Segment Start: Source data

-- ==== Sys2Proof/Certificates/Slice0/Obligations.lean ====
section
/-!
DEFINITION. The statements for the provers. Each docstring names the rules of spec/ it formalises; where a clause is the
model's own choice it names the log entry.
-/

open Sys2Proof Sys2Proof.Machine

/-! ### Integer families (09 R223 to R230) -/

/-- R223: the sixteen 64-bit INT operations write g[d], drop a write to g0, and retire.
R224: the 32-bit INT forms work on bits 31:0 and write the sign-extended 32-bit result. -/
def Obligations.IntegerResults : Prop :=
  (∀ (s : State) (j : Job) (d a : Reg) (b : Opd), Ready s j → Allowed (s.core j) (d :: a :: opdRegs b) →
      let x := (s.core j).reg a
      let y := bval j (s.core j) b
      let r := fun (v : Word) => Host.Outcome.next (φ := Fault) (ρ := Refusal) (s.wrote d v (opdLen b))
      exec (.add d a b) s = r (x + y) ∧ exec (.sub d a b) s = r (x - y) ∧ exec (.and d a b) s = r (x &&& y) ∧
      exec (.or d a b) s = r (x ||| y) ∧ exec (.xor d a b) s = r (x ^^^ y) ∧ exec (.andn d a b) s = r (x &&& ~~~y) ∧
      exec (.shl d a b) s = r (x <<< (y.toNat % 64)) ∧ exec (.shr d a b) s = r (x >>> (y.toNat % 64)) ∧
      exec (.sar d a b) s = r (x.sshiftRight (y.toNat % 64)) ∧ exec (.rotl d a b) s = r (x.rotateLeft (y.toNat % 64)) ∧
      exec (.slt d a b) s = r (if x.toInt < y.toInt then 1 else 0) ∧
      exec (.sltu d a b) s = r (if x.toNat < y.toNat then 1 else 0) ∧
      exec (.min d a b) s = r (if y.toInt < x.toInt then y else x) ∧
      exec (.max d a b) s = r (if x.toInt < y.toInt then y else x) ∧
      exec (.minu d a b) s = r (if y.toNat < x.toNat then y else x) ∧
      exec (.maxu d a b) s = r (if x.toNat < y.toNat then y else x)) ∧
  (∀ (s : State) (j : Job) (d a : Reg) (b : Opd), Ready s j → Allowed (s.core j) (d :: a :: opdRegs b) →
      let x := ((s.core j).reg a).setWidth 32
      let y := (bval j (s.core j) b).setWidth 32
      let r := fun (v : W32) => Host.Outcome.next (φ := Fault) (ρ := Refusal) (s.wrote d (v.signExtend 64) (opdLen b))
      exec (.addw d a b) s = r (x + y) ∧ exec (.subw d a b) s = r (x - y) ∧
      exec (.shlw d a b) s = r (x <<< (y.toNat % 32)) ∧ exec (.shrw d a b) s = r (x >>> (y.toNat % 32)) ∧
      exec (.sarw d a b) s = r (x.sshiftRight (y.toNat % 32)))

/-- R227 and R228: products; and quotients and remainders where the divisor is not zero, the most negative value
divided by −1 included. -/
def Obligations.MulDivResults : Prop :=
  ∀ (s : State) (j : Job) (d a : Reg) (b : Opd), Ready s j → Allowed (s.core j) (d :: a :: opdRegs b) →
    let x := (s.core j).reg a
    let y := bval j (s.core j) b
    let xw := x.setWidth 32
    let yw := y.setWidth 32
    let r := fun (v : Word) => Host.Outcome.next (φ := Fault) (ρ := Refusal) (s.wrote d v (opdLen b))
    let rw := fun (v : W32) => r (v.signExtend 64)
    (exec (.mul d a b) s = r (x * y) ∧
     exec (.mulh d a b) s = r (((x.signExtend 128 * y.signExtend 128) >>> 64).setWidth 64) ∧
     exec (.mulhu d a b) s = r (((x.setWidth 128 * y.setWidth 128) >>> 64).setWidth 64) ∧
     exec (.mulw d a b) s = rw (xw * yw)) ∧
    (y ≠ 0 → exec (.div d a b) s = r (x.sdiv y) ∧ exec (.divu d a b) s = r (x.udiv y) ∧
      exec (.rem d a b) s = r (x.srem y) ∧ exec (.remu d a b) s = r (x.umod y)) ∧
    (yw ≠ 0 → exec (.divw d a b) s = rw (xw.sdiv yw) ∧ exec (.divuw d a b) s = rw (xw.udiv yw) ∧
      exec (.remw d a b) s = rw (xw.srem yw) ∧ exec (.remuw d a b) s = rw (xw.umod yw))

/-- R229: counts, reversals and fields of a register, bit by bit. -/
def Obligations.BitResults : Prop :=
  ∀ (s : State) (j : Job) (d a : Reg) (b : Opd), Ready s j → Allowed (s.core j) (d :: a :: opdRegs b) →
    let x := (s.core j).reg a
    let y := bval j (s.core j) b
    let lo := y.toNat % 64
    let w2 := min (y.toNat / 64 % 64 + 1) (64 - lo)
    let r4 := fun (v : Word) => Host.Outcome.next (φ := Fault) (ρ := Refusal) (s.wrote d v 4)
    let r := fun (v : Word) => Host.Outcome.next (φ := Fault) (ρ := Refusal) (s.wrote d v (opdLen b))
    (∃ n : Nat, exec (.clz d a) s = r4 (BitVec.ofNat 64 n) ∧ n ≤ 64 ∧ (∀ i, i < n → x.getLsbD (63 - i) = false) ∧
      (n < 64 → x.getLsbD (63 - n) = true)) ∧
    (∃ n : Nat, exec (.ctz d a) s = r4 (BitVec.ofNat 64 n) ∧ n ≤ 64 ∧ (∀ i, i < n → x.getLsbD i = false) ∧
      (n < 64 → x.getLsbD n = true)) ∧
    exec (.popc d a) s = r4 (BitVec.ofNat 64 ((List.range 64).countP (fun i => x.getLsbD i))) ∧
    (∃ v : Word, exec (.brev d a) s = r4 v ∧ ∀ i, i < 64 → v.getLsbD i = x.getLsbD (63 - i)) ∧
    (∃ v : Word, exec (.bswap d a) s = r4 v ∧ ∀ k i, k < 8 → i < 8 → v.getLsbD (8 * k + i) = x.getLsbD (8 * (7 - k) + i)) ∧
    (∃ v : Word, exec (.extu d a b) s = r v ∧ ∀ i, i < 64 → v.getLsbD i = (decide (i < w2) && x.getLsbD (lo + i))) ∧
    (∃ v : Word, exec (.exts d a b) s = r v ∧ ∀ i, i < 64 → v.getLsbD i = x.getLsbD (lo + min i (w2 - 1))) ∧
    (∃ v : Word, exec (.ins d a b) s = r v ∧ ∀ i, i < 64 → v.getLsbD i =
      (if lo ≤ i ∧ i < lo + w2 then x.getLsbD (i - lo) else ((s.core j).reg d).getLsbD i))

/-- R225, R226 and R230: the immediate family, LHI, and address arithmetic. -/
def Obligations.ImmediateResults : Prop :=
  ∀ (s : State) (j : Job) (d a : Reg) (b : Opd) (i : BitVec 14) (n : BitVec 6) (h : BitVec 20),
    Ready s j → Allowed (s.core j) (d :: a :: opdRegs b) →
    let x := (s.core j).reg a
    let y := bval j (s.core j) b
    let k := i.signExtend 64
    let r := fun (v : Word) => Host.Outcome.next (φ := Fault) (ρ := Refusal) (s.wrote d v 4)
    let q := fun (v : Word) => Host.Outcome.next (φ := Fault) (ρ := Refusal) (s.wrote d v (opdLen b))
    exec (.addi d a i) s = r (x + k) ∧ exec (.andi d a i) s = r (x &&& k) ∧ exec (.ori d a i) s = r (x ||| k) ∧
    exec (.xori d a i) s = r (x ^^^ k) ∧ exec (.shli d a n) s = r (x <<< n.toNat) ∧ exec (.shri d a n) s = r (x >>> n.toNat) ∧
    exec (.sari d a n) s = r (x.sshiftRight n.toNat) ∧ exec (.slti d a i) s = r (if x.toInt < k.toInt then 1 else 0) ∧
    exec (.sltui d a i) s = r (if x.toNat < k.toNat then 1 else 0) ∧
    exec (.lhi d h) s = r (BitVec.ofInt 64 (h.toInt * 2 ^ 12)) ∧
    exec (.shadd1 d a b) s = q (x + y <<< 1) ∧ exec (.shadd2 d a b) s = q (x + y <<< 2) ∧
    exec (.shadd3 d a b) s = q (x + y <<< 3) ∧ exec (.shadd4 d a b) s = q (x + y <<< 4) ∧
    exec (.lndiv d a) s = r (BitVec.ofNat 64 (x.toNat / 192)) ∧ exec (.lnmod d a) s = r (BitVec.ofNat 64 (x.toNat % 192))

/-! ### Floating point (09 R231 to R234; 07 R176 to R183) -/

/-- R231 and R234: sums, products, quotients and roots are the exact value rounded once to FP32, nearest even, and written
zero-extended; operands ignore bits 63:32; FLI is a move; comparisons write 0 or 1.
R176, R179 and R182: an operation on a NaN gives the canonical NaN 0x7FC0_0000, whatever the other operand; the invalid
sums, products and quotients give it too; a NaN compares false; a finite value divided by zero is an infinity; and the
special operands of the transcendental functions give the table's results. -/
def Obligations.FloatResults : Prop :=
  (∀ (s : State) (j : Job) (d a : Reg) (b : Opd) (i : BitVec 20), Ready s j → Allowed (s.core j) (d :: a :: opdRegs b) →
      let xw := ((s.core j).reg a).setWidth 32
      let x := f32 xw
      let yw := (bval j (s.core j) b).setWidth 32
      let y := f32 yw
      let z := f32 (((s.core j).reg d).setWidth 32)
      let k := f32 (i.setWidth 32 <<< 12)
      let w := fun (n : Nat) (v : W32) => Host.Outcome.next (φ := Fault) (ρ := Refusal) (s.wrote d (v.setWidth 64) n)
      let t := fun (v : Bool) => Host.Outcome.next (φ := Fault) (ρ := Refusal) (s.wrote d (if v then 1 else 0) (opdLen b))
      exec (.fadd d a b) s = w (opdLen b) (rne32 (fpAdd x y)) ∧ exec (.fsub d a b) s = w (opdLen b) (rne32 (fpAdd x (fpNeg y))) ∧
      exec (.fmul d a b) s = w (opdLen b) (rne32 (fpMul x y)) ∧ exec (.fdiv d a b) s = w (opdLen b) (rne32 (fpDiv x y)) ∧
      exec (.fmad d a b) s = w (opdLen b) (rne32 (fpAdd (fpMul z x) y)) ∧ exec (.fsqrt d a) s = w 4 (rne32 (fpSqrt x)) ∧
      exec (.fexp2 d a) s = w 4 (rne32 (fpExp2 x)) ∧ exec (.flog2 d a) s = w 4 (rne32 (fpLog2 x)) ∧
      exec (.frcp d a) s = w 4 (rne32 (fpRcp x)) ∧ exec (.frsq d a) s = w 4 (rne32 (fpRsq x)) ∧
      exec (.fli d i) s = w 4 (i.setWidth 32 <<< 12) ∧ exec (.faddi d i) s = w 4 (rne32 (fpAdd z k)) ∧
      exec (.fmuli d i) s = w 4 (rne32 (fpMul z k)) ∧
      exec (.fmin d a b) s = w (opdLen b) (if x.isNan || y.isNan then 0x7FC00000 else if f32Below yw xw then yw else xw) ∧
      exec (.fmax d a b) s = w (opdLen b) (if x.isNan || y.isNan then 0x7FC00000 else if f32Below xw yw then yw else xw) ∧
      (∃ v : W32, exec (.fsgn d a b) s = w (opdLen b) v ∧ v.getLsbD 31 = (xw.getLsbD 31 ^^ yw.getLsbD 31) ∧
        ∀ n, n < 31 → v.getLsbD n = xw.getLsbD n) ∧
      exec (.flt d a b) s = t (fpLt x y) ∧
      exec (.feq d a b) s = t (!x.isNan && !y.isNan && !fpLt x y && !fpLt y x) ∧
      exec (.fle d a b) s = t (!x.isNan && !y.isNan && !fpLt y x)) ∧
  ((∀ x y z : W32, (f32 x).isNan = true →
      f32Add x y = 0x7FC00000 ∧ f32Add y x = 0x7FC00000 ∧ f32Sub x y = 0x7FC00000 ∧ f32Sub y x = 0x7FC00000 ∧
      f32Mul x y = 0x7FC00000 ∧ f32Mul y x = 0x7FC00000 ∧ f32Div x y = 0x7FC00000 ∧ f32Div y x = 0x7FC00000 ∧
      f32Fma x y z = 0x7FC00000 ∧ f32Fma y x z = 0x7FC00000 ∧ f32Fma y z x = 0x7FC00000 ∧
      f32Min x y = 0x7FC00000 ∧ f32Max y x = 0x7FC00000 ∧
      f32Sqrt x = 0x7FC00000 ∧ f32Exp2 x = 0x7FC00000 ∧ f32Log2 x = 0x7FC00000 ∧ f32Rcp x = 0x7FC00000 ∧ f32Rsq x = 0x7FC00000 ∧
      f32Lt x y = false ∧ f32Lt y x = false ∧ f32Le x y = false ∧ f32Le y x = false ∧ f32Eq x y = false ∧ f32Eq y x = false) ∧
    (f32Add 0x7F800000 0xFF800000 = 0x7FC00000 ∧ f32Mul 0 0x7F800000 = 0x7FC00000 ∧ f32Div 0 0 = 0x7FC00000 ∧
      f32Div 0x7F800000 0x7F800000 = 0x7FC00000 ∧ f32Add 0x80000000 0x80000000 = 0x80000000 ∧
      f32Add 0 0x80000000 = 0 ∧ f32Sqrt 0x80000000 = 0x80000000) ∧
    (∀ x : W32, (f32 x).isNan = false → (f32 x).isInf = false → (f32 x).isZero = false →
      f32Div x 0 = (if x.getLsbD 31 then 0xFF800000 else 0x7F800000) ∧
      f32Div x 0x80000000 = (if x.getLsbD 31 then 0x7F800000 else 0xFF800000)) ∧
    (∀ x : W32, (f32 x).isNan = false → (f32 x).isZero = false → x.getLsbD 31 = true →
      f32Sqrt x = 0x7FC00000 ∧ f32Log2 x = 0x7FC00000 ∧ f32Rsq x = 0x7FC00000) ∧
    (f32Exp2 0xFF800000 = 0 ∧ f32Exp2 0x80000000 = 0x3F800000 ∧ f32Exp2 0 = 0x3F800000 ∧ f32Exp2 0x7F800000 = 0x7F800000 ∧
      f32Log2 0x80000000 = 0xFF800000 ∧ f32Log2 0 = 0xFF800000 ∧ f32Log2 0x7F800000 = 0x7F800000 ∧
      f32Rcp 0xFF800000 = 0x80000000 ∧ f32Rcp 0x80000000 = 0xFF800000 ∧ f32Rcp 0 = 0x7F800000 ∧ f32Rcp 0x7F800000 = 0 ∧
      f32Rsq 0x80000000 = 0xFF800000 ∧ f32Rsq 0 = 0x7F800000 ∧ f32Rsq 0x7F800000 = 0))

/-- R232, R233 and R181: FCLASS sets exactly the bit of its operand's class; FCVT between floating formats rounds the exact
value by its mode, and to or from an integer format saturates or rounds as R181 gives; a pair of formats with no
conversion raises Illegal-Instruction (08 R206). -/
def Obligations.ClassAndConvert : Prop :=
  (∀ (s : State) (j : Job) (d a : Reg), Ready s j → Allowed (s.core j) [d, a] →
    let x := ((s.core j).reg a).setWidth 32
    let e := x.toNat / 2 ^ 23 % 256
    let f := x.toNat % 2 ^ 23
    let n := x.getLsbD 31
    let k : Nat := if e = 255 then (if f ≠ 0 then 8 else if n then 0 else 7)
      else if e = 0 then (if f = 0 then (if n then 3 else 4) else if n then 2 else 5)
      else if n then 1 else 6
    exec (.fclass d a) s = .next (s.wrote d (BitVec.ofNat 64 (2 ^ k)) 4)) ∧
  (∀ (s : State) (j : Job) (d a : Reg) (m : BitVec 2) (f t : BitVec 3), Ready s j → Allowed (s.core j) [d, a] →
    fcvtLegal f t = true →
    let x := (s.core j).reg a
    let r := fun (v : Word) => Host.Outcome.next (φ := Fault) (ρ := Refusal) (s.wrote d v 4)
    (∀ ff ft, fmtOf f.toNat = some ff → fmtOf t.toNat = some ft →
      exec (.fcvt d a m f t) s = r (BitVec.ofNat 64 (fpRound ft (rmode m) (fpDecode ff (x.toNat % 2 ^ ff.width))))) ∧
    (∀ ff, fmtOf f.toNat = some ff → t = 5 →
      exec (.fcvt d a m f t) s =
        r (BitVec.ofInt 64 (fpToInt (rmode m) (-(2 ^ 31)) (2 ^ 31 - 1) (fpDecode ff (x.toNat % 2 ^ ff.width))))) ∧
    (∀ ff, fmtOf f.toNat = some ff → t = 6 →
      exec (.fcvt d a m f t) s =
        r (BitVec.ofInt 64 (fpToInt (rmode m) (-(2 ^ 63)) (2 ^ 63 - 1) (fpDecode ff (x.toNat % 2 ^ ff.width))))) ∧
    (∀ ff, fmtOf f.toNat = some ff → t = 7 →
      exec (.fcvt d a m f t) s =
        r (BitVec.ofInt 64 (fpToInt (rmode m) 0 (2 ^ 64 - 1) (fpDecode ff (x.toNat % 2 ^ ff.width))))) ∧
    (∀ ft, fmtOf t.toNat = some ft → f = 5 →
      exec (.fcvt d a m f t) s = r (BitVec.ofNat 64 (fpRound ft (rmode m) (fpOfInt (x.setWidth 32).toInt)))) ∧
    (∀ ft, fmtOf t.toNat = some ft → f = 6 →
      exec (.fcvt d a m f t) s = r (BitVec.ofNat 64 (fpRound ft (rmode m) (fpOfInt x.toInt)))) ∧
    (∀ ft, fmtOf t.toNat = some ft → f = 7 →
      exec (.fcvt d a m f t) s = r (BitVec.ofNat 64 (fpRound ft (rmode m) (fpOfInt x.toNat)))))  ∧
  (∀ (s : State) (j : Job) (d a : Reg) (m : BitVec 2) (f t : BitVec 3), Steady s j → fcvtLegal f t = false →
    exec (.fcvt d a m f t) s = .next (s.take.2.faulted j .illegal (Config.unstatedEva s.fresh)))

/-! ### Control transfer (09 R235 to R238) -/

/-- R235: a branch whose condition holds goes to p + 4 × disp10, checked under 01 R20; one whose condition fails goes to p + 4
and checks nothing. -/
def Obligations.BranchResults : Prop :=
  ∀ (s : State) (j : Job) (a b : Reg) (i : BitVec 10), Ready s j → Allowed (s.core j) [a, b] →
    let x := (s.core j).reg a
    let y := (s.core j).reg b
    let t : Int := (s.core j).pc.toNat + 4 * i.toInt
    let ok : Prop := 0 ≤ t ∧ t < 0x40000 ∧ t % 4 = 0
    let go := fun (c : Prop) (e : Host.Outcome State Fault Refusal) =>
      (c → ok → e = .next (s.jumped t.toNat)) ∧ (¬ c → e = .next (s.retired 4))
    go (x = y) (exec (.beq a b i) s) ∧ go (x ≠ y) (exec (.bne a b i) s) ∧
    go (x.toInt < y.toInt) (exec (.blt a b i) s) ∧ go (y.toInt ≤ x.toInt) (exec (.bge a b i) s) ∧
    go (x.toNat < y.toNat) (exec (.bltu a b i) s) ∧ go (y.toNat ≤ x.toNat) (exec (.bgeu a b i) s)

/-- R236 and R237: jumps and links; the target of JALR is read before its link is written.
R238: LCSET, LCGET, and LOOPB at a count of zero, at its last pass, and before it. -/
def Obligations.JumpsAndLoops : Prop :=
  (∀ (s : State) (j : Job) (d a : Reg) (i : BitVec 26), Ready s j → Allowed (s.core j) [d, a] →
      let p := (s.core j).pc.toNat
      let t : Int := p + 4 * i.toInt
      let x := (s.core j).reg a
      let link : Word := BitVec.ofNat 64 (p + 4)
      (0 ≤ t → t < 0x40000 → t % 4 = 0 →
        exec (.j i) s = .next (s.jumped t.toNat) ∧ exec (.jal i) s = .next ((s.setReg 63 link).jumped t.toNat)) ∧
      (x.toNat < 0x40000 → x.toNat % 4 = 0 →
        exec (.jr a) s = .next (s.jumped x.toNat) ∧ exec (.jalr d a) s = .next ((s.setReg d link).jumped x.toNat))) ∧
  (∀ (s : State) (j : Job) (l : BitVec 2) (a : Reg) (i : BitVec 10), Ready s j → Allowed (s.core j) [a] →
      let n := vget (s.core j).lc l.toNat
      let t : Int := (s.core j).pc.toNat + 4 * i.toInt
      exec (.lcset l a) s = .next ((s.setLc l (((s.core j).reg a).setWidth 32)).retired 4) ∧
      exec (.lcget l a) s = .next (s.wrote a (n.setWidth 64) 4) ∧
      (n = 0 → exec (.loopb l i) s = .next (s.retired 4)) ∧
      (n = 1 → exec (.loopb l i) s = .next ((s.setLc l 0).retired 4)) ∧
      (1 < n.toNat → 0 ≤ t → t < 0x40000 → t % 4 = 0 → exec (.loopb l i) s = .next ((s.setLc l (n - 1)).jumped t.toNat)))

Segment End: Source data

Search the listing above for the lines with "exec (.sltui d" and "zero-extended; operands ignore", then output those lines and all lines between them exactly.

**Your response**
    exec (.sltui d a i) s = r (if x.toNat < k.toNat then 1 else 0) ∧
    exec (.lhi d h) s = r (BitVec.ofInt 64 (h.toInt * 2 ^ 12)) ∧
    exec (.shadd1 d a b) s = q (x + y <<< 1) ∧ exec (.shadd2 d a b) s = q (x + y <<< 2) ∧
    exec (.shadd3 d a b) s = q (x + y <<< 3) ∧ exec (.shadd4 d a b) s = q (x + y <<< 4) ∧
    exec (.lndiv d a) s = r (BitVec.ofNat 64 (x.toNat / 192)) ∧ exec (.lnmod d a) s = r (BitVec.ofNat 64 (x.toNat % 192))

/-! ### Floating point (09 R231 to R234; 07 R176 to R183) -/

/-- R231 and R234: sums, products, quotients and roots are the exact value rounded once to FP32, nearest even, and written
zero-extended; operands ignore bits 63:32; FLI is a move; comparisons write 0 or 1.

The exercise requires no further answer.